Ya know I tried for years to make QR codes a thing. Now they’re a thing but everyone uses them wrong and it drives me absolutely nuts.
What qualifies as “using them wrong”?
Anytime they’re not printed. If it’s not printed, use a link. It makes no sense. I cannot scan a QR code on my phone with my phone.

I understand why it doesn’t exist because it’s pretty niche and a shitload of work, but I wish there was a a really good dedicated 2D animation software similar to Moho Pro or Toon Boom Harmony on Linux. That’s one of the only reasons I’m still keeping Windows around.

Also as a side note, don’t trust Toon Boom. I bought a perpetual license from them that was super expensive, and then they switched to a subscription model and turned off my perpetual license.

I wish there was a graphical or CLI option to add a Linux drive to etc/fstab.

This is kind of what partition managers do, no?

And CLI-wise, you can just open it in nano… Or where you talking about something interactive?

I use KDE and it keeps asking me for a password to mount one of my partitions. I tried to edit it using nano but couldn’t find any documentation about how etc/fstab even works so I was hoping for a way to do it with the CLI.

Nano is the way to do it in CLI.

Should be:

sudo nano /etc/fstab

Should bring your fstab file up right in the terminal. Make the edits and then hit Ctrl+x to exit and save. Reboot to see if it worked.

Problem is that I don’t know the format and I couldn’t find any documentation on the matter.

You can’t exactly type “man nano /etc/fstab” into the console.
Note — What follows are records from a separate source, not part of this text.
-- ==== Sys2Proof/Machine/Address.lean ====
section
/-! DEFINITION. The meaning of the address byte, `ADDR` (R182, R183). -/

namespace Sys2Proof.Machine

/-- `ADDR`: the address byte `{a, r}` is complete; on a match the access begins, else the block returns to `Idle` (R182, R183). A sequence of atomic
steps: the meaning takes the one that `progress` names, and the byte is done with when `progress` is `fresh` again (R10). Its
acknowledgement was driven by `RxByte` from the same predicate (R157). The bit-bang backend has no slave role and is refused (R164). -/
def execAddr (a : BitVec 7) (r : Bool) (s : State) : Host.Outcome State Fault Refusal :=
  if s.cfg.servesSlave then .next (finishAddress s.cfg.addrMask (a ++ BitVec.ofBool r) s)
  else .refused .softwareBitbangSlave

end Sys2Proof.Machine
end

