-- ==== Sys2Proof/Machine/Step.lean ====
section
/-! DEFINITION. One step of the machine, and the state in which its next step runs a given command byte. -/

namespace Sys2Proof.Machine

/-- One step: one move of one agent (R10). -/
def step (s : State) : Host.Outcome State Fault Refusal := stepWith exec s

/-- `s` with the command byte `w` delivered to the dispatcher, which begins to execute it in its next step (R211, log 17). -/
def State.withFetchWord (s : State) (nbits w : Nat) : State :=
  { s with
    main := .execute (BitVec.ofNat 8 (w % 2 ^ nbits))
    progress := .fresh
    lowByte := none
    busState := .writeTransfer
    xfer := .halted
    sched := .dispatch :: s.sched }

end Sys2Proof.Machine
end

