/-! ### `nvCommit` -/

@[simp] theorem nvCommit_cfg (w : Fin 12) (v : Word) : (nvCommit w v s).cfg = s.cfg := rfl
@[simp] theorem nvCommit_cnt (w : Fin 12) (v : Word) : (nvCommit w v s).cnt = s.cnt := rfl
@[simp] theorem nvCommit_oca (w : Fin 12) (v : Word) : (nvCommit w v s).oca = s.oca := rfl
@[simp] theorem nvCommit_ocb (w : Fin 12) (v : Word) : (nvCommit w v s).ocb = s.ocb := rfl
@[simp] theorem nvCommit_t0 (w : Fin 12) (v : Word) : (nvCommit w v s).t0 = s.t0 := rfl
@[simp] theorem nvCommit_icr (w : Fin 12) (v : Word) : (nvCommit w v s).icr = s.icr := rfl
@[simp] theorem nvCommit_capf (w : Fin 12) (v : Word) : (nvCommit w v s).capf = s.capf := rfl
@[simp] theorem nvCommit_phase (w : Fin 12) (v : Word) : (nvCommit w v s).phase = s.phase := rfl
@[simp] theorem nvCommit_next (w : Fin 12) (v : Word) : (nvCommit w v s).next = s.next := rfl
@[simp] theorem nvCommit_ready (w : Fin 12) (v : Word) : (nvCommit w v s).ready = s.ready := rfl
@[simp] theorem nvCommit_updated (w : Fin 12) (v : Word) : (nvCommit w v s).updated = s.updated := rfl
@[simp] theorem nvCommit_raw (w : Fin 12) (v : Word) : (nvCommit w v s).raw = s.raw := rfl
@[simp] theorem nvCommit_drive (w : Fin 12) (v : Word) : (nvCommit w v s).drive = s.drive := rfl
@[simp] theorem nvCommit_disch (w : Fin 12) (v : Word) : (nvCommit w v s).disch = s.disch := rfl
@[simp] theorem nvCommit_dbc (w : Fin 12) (v : Word) : (nvCommit w v s).dbc = s.dbc := rfl
@[simp] theorem nvCommit_deb (w : Fin 12) (v : Word) : (nvCommit w v s).deb = s.deb := rfl
@[simp] theorem nvCommit_sdaPull (w : Fin 12) (v : Word) : (nvCommit w v s).sdaPull = s.sdaPull := rfl
@[simp] theorem nvCommit_sclPull (w : Fin 12) (v : Word) : (nvCommit w v s).sclPull = s.sclPull := rfl
@[simp] theorem nvCommit_sr (w : Fin 12) (v : Word) : (nvCommit w v s).sr = s.sr := rfl
@[simp] theorem nvCommit_bitcnt (w : Fin 12) (v : Word) : (nvCommit w v s).bitcnt = s.bitcnt := rfl
@[simp] theorem nvCommit_startF (w : Fin 12) (v : Word) : (nvCommit w v s).startF = s.startF := rfl
@[simp] theorem nvCommit_stopF (w : Fin 12) (v : Word) : (nvCommit w v s).stopF = s.stopF := rfl
@[simp] theorem nvCommit_busState (w : Fin 12) (v : Word) : (nvCommit w v s).busState = s.busState := rfl
@[simp] theorem nvCommit_matched (w : Fin 12) (v : Word) : (nvCommit w v s).matched = s.matched := rfl
@[simp] theorem nvCommit_dir (w : Fin 12) (v : Word) : (nvCommit w v s).dir = s.dir := rfl
@[simp] theorem nvCommit_mode (w : Fin 12) (v : Word) : (nvCommit w v s).mode = s.mode := rfl
@[simp] theorem nvCommit_cursor (w : Fin 12) (v : Word) : (nvCommit w v s).cursor = s.cursor := rfl
@[simp] theorem nvCommit_snap (w : Fin 12) (v : Word) : (nvCommit w v s).snap = s.snap := rfl
@[simp] theorem nvCommit_out (w : Fin 12) (v : Word) : (nvCommit w v s).out = s.out := rfl
@[simp] theorem nvCommit_invalid (w : Fin 12) (v : Word) : (nvCommit w v s).invalid = s.invalid := rfl
@[simp] theorem nvCommit_nv (w : Fin 12) (v : Word) : (nvCommit w v s).nv = memWrite s.cfg (memWrite s.cfg s.nv (nvAddr s.cfg (wordLo w)) v.lo) (nvAddr s.cfg (wordHi w)) v.hi := rfl
@[simp] theorem nvCommit_nvBusy (w : Fin 12) (v : Word) : (nvCommit w v s).nvBusy = true := rfl
@[simp] theorem nvCommit_nvWrites (w : Fin 12) (v : Word) : (nvCommit w v s).nvWrites = s.nvWrites + 1 := rfl
@[simp] theorem nvCommit_ie (w : Fin 12) (v : Word) : (nvCommit w v s).ie = s.ie := rfl
@[simp] theorem nvCommit_xfer (w : Fin 12) (v : Word) : (nvCommit w v s).xfer = s.xfer := rfl
@[simp] theorem nvCommit_main (w : Fin 12) (v : Word) : (nvCommit w v s).main = s.main := rfl
@[simp] theorem nvCommit_progress (w : Fin 12) (v : Word) : (nvCommit w v s).progress = s.progress := rfl
@[simp] theorem nvCommit_lowByte (w : Fin 12) (v : Word) : (nvCommit w v s).lowByte = s.lowByte := rfl
@[simp] theorem nvCommit_cmp (w : Fin 12) (v : Word) : (nvCommit w v s).cmp = s.cmp := rfl
@[simp] theorem nvCommit_btnIn (w : Fin 12) (v : Word) : (nvCommit w v s).btnIn = s.btnIn := rfl
@[simp] theorem nvCommit_peerSda (w : Fin 12) (v : Word) : (nvCommit w v s).peerSda = s.peerSda := rfl
@[simp] theorem nvCommit_peerScl (w : Fin 12) (v : Word) : (nvCommit w v s).peerScl = s.peerScl := rfl
@[simp] theorem nvCommit_hostSaw (w : Fin 12) (v : Word) : (nvCommit w v s).hostSaw = s.hostSaw := rfl
@[simp] theorem nvCommit_sched (w : Fin 12) (v : Word) : (nvCommit w v s).sched = s.sched := rfl
@[simp] theorem nvCommit_draws (w : Fin 12) (v : Word) : (nvCommit w v s).draws = s.draws := rfl
@[simp] theorem nvCommit_asked (w : Fin 12) (v : Word) : (nvCommit w v s).asked = s.asked := rfl
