-- ==== Sys2Proof/Tests/Slice0.lean ====
section
/-! SUPPORT. Tests on fixed values, expected results taken from the tables of 30_encoding.md and the vectors of 95_test_vectors.md, and for each
statement with hypotheses a state that meets them. -/

namespace Sys2Proof.Tests

open Sys2Proof Sys2Proof.Machine

/-- The state an outcome goes on with. -/
def after (o : Host.Outcome State Fault Refusal) : Option State :=
  match o with
  | .next t => some t
  | .fault _ => none
  | .refused _ => none

/-- The bytes of a stream, if no fault ends it. -/
def bytes (r : Except Fault (List Byte)) : Option (List Byte) :=
  match r with
  | .ok bs => some bs
  | .error _ => none

/-- The refusal an outcome is. -/
def refusal (o : Host.Outcome State Fault Refusal) : Option Refusal :=
  match o with
  | .next _ => none
  | .fault _ => none
  | .refused r => some r

/-- What the state an outcome goes on with shows. -/
def seen {α : Type} (f : State → α) (o : Host.Outcome State Fault Refusal) : Option α := (after o).map f

/-- The reset state with this one move scheduled. -/
def idle (m : Move) : State := { State.reset with sched := [m] }

/-! ## Well-formedness and decoding -/

theorem test_wellFormed_refuses_named_values :
    [0x00#8, 0x05#8, 0x20#8, 0x25#8, 0x80#8, 0x81#8].all (fun c => !(Instr.opaqueMode c).wellFormed) = true := by decide

theorem test_wellFormed_admits_other_values :
    [0x06#8, 0x1F#8, 0x26#8, 0x7F#8, 0x82#8, 0xFF#8].all (fun c => (Instr.opaqueMode c).wellFormed) = true := by decide

theorem test_decode_addr : decodeByte .address 0b01010001#8 = .addr 0b0101000#7 true := by decide
theorem test_decode_rdAll : decodeByte .command 0b00000000#8 = .rdAll := by decide
theorem test_decode_rdX1 : decodeByte .command 0b00000001#8 = .rdX1 := by decide
theorem test_decode_rdY1 : decodeByte .command 0b00000010#8 = .rdY1 := by decide
theorem test_decode_rdX2 : decodeByte .command 0b00000011#8 = .rdX2 := by decide
theorem test_decode_rdY2 : decodeByte .command 0b00000100#8 = .rdY2 := by decide
theorem test_decode_rdBtn : decodeByte .command 0b00000101#8 = .rdBtn := by decide
theorem test_decode_calA1 : decodeByte .command 0b00100000#8 = .calA1 := by decide
theorem test_decode_calB1 : decodeByte .command 0b00100001#8 = .calB1 := by decide
theorem test_decode_calF1 : decodeByte .command 0b00100010#8 = .calF1 := by decide
theorem test_decode_calA2 : decodeByte .command 0b00100011#8 = .calA2 := by decide
theorem test_decode_calB2 : decodeByte .command 0b00100100#8 = .calB2 := by decide
theorem test_decode_calF2 : decodeByte .command 0b00100101#8 = .calF2 := by decide
theorem test_decode_rdRaw : decodeByte .command 0b10000000#8 = .rdRaw := by decide
theorem test_decode_rdTrim : decodeByte .command 0b10000001#8 = .rdTrim := by decide
theorem test_decode_opaque : decodeByte .command 0b01000010#8 = .opaqueMode 0x42#8 := by decide
theorem test_decode_no_byte : decodedInstr .command [] = none := by decide
theorem test_decodeTableWord : decodeTableWord 8 0x22 = some .calF1 := by decide

/-! ## The address byte, vectors B1 to B8 -/

/-- The reset state in the address phase. -/
def addressed : State := { State.reset with busState := .addressPhase, main := .awaitAddress }

/-- What the address byte leaves after the three writes of a match. -/
def accessOf (b : Byte) : Option (BusState × BitVec 7 × Bool) :=
  let i := decodeByte .address b
  (after (exec i addressed)).bind fun t => (after (exec i t)).bind fun u =>
    seen (fun v => (v.busState, v.matched, v.dir)) (exec i u)

theorem test_addr_match :
    accessOf 0x50#8 = some (.writeTransfer, 0x28#7, false) ∧ accessOf 0x51#8 = some (.readTransfer, 0x28#7, true) ∧
    accessOf 0x52#8 = some (.writeTransfer, 0x29#7, false) ∧ accessOf 0x53#8 = some (.readTransfer, 0x29#7, true) := by decide

theorem test_addr_no_match :
    accessOf 0x54#8 = some (.idle, 0, false) ∧ accessOf 0x4E#8 = some (.idle, 0, false) ∧
    accessOf 0x00#8 = some (.idle, 0, false) := by decide

/-! ## Commands, vectors M1 to M12 -/

/-- The start state of the command vectors. -/
def vec : State :=
  { State.reset with
    out := #v[0x10#8, 0x20#8, 0x30#8, 0x40#8], invalid := 0b1000#4, deb := 0b0101#4,
    raw := #v[0x04D2#16, 0xFFFF#16, 0x0064#16, 0x0FA0#16] }

/-- The first `n` bytes a read access returns after a command. -/
def reads (n : Nat) (c : Byte) : Option (List Byte) :=
  (after (exec (decodeByte .command c) vec)).bind fun t => bytes (streamBytes n { t with cursor := 0 })

/-- `MODE` after a command. -/
def modeAfter (c : Byte) : Option (Option Byte) := seen (fun t => t.mode) (exec (decodeByte .command c) vec)

theorem test_rdAll : reads 7 0x00#8 = some [0x10, 0x20, 0x30, 0x40, 0x85, 0x10, 0x20] := by decide
theorem test_rdX1 : reads 3 0x01#8 = some [0x10, 0x10, 0x10] := by decide
theorem test_rdY1 : reads 2 0x02#8 = some [0x20, 0x20] := by decide
theorem test_rdX2 : reads 2 0x03#8 = some [0x30, 0x30] := by decide
theorem test_rdY2 : reads 2 0x04#8 = some [0x40, 0x40] := by decide
theorem test_rdBtn : reads 2 0x05#8 = some [0x85, 0x85] := by decide
theorem test_rdRaw :
    reads 10 0x80#8 = some [0xD2, 0x04, 0xFF, 0xFF, 0x64, 0x00, 0xA0, 0x0F, 0xD2, 0x04] := by decide
theorem test_rdTrim : reads 6 0x81#8 = some [0x64, 0x00, 0xA0, 0x0F, 0x61, 0x00] := by decide
theorem test_opaque_mode : modeAfter 0x06#8 = some (some 0x06#8) ∧ modeAfter 0xFF#8 = some (some 0xFF#8) := by decide
theorem test_calA1_keeps_mode :
    seen (fun t => t.mode) (exec .calA1 { vec with mode := some 0#8 }) = some (some 0#8) := by decide

/-- The samples of A30, of P2 steps 1 and 3, and two of our own, with the command so far as given. -/
def cornerState (r0 r1 r2 r3 : Word) (q : Progress) : State := { vec with raw := #v[r0, r1, r2, r3], progress := q }

/-- These bytes of the store, the count of writes and the progress after one step of a command. -/
def stored (ks : List (Fin 24)) (o : Host.Outcome State Fault Refusal) : Option (List Byte × Nat × Progress) :=
  seen (fun t => (ks.map fun k => t.nvByte k, t.nvWrites, t.progress)) o

/-- A30: the samples, then the write of the Y channel. -/
theorem test_calA2_stores_corner :
    stored [] (exec .calA2 (cornerState 1 2 200 0xFFFF .fresh)) = some ([], 0, .cornerFirst 200 0xFFFF) ∧
    stored [18, 19] (exec .calA2 (cornerState 1 2 200 0xFFFF (.cornerSecond 0xFFFF))) = some ([0xFF, 0xFF], 1, .fresh) := by
  decide

/-- Program P2, step 1: the samples, then the write of the X channel. -/
theorem test_calA1_stores_corner :
    stored [] (exec .calA1 (cornerState 100 120 0 0 .fresh)) = some ([], 0, .cornerFirst 100 120) ∧
    stored [0, 1] (exec .calA1 (cornerState 100 120 0 0 (.cornerFirst 100 120))) = some ([0x64, 0x00], 1, .cornerSecond 120) := by
  decide

/-- Program P2, step 3. -/
theorem test_calB1_stores_corner :
    stored [2, 3] (exec .calB1 (cornerState 0 0 0 0 (.cornerFirst 4000 4100))) = some ([0xA0, 0x0F], 1, .cornerSecond 4100) ∧
    stored [8, 9] (exec .calB1 (cornerState 0 0 0 0 (.cornerSecond 4100))) = some ([0x04, 0x10], 1, .fresh) := by decide

/-- By R227 and R275. -/
theorem test_calB2_stores_corner :
    stored [14, 15] (exec .calB2 (cornerState 0 0 3000 3100 (.cornerFirst 3000 3100))) =
      some ([0xB8, 0x0B], 1, .cornerSecond 3100) ∧
    stored [20, 21] (exec .calB2 (cornerState 0 0 3000 3100 (.cornerSecond 3100))) = some ([0x1C, 0x0C], 1, .fresh) := by decide

/-- The corners of A31 in trim records 0 and 1, those of A21 and A22 in records 2 and 3, with these factors. -/
def trims (f0 f1 : Word) : State :=
  { State.reset with
    cfg := { Params.reference with trimDefault := #v[⟨100, 4000, f0⟩, ⟨120, 4100, f1⟩, ⟨200, 3000, f0⟩, ⟨210, 3100, f1⟩] } }

/-- A31, and P2 step 4: the factor is written only if it differs from the stored one. -/
theorem test_calF1_compares_factors :
    stored [] (exec .calF1 { trims 97 99 with progress := .recomputeFactor 0 100 4000, lowByte := some 97 }) = some ([], 0, .recomputeMin 1) ∧
    stored [] (exec .calF1 { trims 73 73 with progress := .recomputeFactor 0 100 4000, lowByte := some 73 }) =
      some ([], 0, .recomputeWrite 0 97) := by
  decide

/-- Program P2, step 4. -/
theorem test_calF1_writes_factors :
    stored [4, 5] (exec .calF1 { trims 73 73 with progress := .recomputeWrite 0 97 }) = some ([0x61, 0x00], 1, .recomputeMin 1) ∧
    stored [10, 11] (exec .calF1 { trims 73 73 with progress := .recomputeWrite 1 99 }) = some ([0x63, 0x00], 1, .fresh) := by decide

/-- A21 and A22, by R228. -/
theorem test_calF2_computes_factors :
    stored [] (exec .calF2 { trims 73 73 with progress := .recomputeFactor 2 200 3000, lowByte := some 73 }) =
      some ([], 0, .recomputeWrite 2 70) ∧
    stored [] (exec .calF2 { trims 73 73 with progress := .recomputeFactor 3 210 3100, lowByte := some 73 }) =
      some ([], 0, .recomputeWrite 3 72) := by
  decide

/-- R276: which corners a recomputation reads, 3100 being 0x0C1C, and that it waits while a write is in flight (R64). -/
theorem test_calF2_reads_corners :
    seen (fun t => t.lowByte) (exec .calF2 { trims 73 73 with progress := .recomputeMax 3 210 }) = some (some 0x1C#8) ∧
    stored [] (exec .calF2 { trims 73 73 with progress := .recomputeMax 3 210, lowByte := some 0x1C#8 }) =
      some ([], 0, .recomputeFactor 3 210 3100) ∧
    stored [] (exec .calF2 { trims 73 73 with progress := .recomputeMin 2, nvBusy := true }) = some ([], 0, .recomputeMin 2) := by
  decide

/-! ## The agents' steps -/

/-- C2, C8. -/
theorem test_evB :
    (let t := evB { State.reset with cnt := 8000 }
     (t.disch, t.drive, t.t0, t.capf, t.oca, t.ocb, t.phase)) =
      (false, 0b0001#4, 8000#16, false, 13000#16, 16000#16, .charging) ∧
    (let t := evB { State.reset with cnt := 64000, next := 2 }
     (t.t0, t.oca, t.ocb, t.drive)) = (64000#16, 3464#16, 6464#16, 0b0100#4) := by decide

/-- C5, C6, C9. -/
theorem test_evA :
    (let t := evA { State.reset with phase := .charging, cnt := 13000, oca := 13000, t0 := 8000, icr := 9234, capf := true }
     (t.rawAt 0, t.ready, t.updated, t.drive, t.disch, t.next, t.phase)) =
      (1234#16, 0, true, 0#4, true, 1, .discharging) ∧
    (evA { State.reset with phase := .charging, t0 := 8000, icr := 9234 }).rawAt 0 = 0xFFFF#16 ∧
    (evA { State.reset with phase := .charging, t0 := 64000, icr := 200, capf := true, next := 2 }).rawAt 2 = 1736#16 := by decide

/-- C4, C7, and C10's wrap of the channel. -/
theorem test_trip_ignored_and_channel_wraps :
    (trip { State.reset with phase := .charging, cnt := 10000, icr := 9234, capf := true }).icr = 9234#16 ∧
    (trip { State.reset with cnt := 14000 }).capf = false ∧
    (evA { State.reset with phase := .charging, next := 3 }).next = 0 := by decide

/-- D1, D4, D6. -/
theorem test_debounce :
    (let t := evD { State.reset with btnIn := 0b0001#4, dbc := #v[3, 0, 0, 0] }
     (t.dbc[0], t.deb)) = (0, 0b0001#4) ∧
    (let t := evD { State.reset with btnIn := 0b0001#4, deb := 0b0001#4, dbc := #v[2, 0, 0, 0] }
     (t.dbc[0], t.deb)) = (0, 0b0001#4) ∧
    (let t := evD { State.reset with btnIn := 0b1010#4, dbc := #v[3, 3, 3, 3] }
     (t.dbc, t.deb)) = (#v[0, 0, 0, 0], 0b1010#4) := by decide

/-- B9. -/
theorem test_rxByte :
    (let t := agentMove (.wbyte 0x41#8)
        { State.reset with xfer := .rxData (.const true), bitcnt := 8, peerScl := true }
     (t.xfer, t.hostSaw)) = (.finished (.byte 0x41#8), some (.ack true)) := by decide +kernel

/-- R160: a receiver whose primitive a latched start aborts at the first bit holds the clock, and the host stops there. -/
theorem test_stretch_in_the_middle :
    (let s := { addressed with xfer := .rxData (.addressMatch 0x7E#7), bitcnt := 8, peerScl := true, startF := true }
     ((agentMove (.wbyte 0x50#8) s).sclPull, moveRest (.wbyte 0x50#8) s)) =
      (true, some (.wrest [true, false, true, false, false, false, false])) := by decide +kernel

/-- B10, B11. -/
theorem test_txByte :
    (let t := agentMove (.rbyte true) { State.reset with xfer := .txData, sr := 0xA5#8, bitcnt := 8, peerScl := true }
     (t.xfer, t.hostSaw)) = (.finished .acked, some (.byte 0xA5#8)) ∧
    (agentMove (.rbyte false) { State.reset with xfer := .txData, sr := 0xA5#8, bitcnt := 8, peerScl := true }).xfer =
      .finished .nacked := by decide +kernel

/-- B14. -/
theorem test_idle_host_byte :
    (let t := agentMove (.wbyte 0x10#8) State.reset
     (t.hostSaw, t.sr, t.busState, t.xfer)) = (some (.ack false), 0#8, .idle, .halted) := by decide +kernel

/-- A1, A3, A5, A8, A10, A12. -/
theorem test_convert :
    [(100, 100), (117, 100), (4000, 100), (4200, 100), (50, 100), (0, 1000)].map
      (fun p : Word × Word => convertValue Params.reference p.1 p.2 97) =
      [some 8, some 9, some 249, some 255, some 5, some 0] := by decide

/-- A14. -/
theorem test_convert_without_subtraction :
    convertValue { Params.reference with convertSubtractMin := false } 2050 100 97 = some 134 := by decide

/-- A15, A16: the flag, and the output only of a valid sample. -/
theorem test_convert_flag :
    (let t := convertFlag 0 4999 { State.reset with invalid := 0b0001#4 }
     (t.invalid, t.main)) = (0#4, .convertMin 0 4999) ∧
    (let t := convertFlag 0 5000 { State.reset with out := #v[0x33, 0, 0, 0] }
     (t.outAt 0, t.invalid, t.main)) = (0x33#8, 0b0001#4, .loop) := by decide

/-- R78, R63, R68: the maximum 4000 of channel 0, its low byte and then its high byte, is read before the factor. -/
theorem test_convert_max :
    (let t := convertMax 0 4999 100 State.reset
     let u := convertMax 0 4999 100 t
     (t.lowByte, u.lowByte, u.main)) = (some 0xA0#8, none, .convertFactor 0 4999 100) := by decide

/-- A15: 4899 * 6 / 97 + 8 clamps to 255. -/
theorem test_convert_out :
    (let t := convertOut 0 4999 100 97 State.reset
     (t.outAt 0, t.main)) = (255#8, .loop) := by decide

/-- A19, A23 to A27. -/
theorem test_scaleFactor :
    [(100, 4000), (0, 65535), (100, 139), (100, 140), (100, 100), (4000, 100)].map
      (fun p : Word × Word => scaleFactorValue p.1 p.2) =
      [some 97, some 1638, some 0, some 1, some 0, none] := by decide

/-- A28, A29. -/
theorem test_store :
    (nvWrite16 0 0x0FA0#16 State.reset).map (fun t => (t.nvByte 0, t.nvByte 1, t.nvBusy, t.nvWrites)) =
      some (0xA0#8, 0x0F#8, true, 1) ∧
    (nvWrite16 0 0x0FA0#16 State.reset).map (fun t =>
      ((nvRead16 0 t).1, (nvRead16 0 (retire t)).2.lowByte, (nvRead16 0 (nvRead16 0 (retire t)).2).1, nvRead8 1 (retire t))) =
      some (none, some 0xA0#8, some 0x0FA0#16, some 0x0F#8) := by decide

theorem test_withFetchWord :
    seen (fun t => (t.mode, t.main, t.busState)) (step (State.reset.withFetchWord 8 0x80)) =
      some (some 0x80#8, .endAccess, .writeTransfer) := by decide

/-- R168, R163: the controller backend takes its own address byte and drops another. -/
theorem test_controller_address :
    (let s : State := { State.reset with
       cfg := { Params.reference with backend := .controller }, startF := true, bitcnt := 8, peerScl := true,
       xfer := .rxData (.addressMatch 0x7E#7) }
     ((agentMove (.wbyte 0x51#8) s).xfer, (agentMove (.wbyte 0x51#8) s).startF,
       (agentMove (.wbyte 0x54#8) s).xfer, (agentMove (.wbyte 0x54#8) s).startF)) =
      (.finished (.byte 0x51#8), true, .halted, false) := by decide +kernel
Man fstab will work though I think

A universal uninstaller.

Now that Ubuntu has apt, snap, \~/bin, flatpak, appimages, etc, when I want to disable, update, or, uninstall an app, I can’t quickly figure out where it is or how to do that. So a program that starts with ‘which appname’ or something more clever to find it, which also told you what type of installation method it was and then let you remove it with the next action.

For example I had Desktop Docker installed which was garbage, and I didn’t remember how I had installed it. In that case you couldn’t use ‘which’ because that’s not the name of the executable, so you’d have to design something smarter that could search .desktop files or whatever.

Good luck with your project!

The GNOME & KDE Platform have a software store with an “uninstall” button?

What platform are you using with Ubuntu?

That works for things that are installed via the app store, but I install things from other sources as well.

I don’t know what you mean by platforms, but if the software I want is not in the app store, I usually go to their website and see how the developers recommend installing it.

Sometimes I download an appimage. Sometimes I download a .deb. Sometimes the developer wants me to wget directly into sudo (yuck) sometimes I have to clone a github repo, rarely these days do I have to download a source tarball and make compile, but maybe I get some old software that works that way.

Sometimes it is confusing because the software I installed (e.g. Steam) has the preferred way from the website different from the version in the app store (Steam-launcher or whatever). The problem is I don’t remember which method I used to install what.

In my imagination, I open the universal uninstaller, and start typing the app. As I type it shows suggestions. If I select it, it tells me how I installed it (downloaded a deb from their website, etc.,) then the next click takes me to the correct uninstall method.

Pretty sure you can just delete appimages

I wish Stonesense was better and more stable. Im just glad it is still maintained though.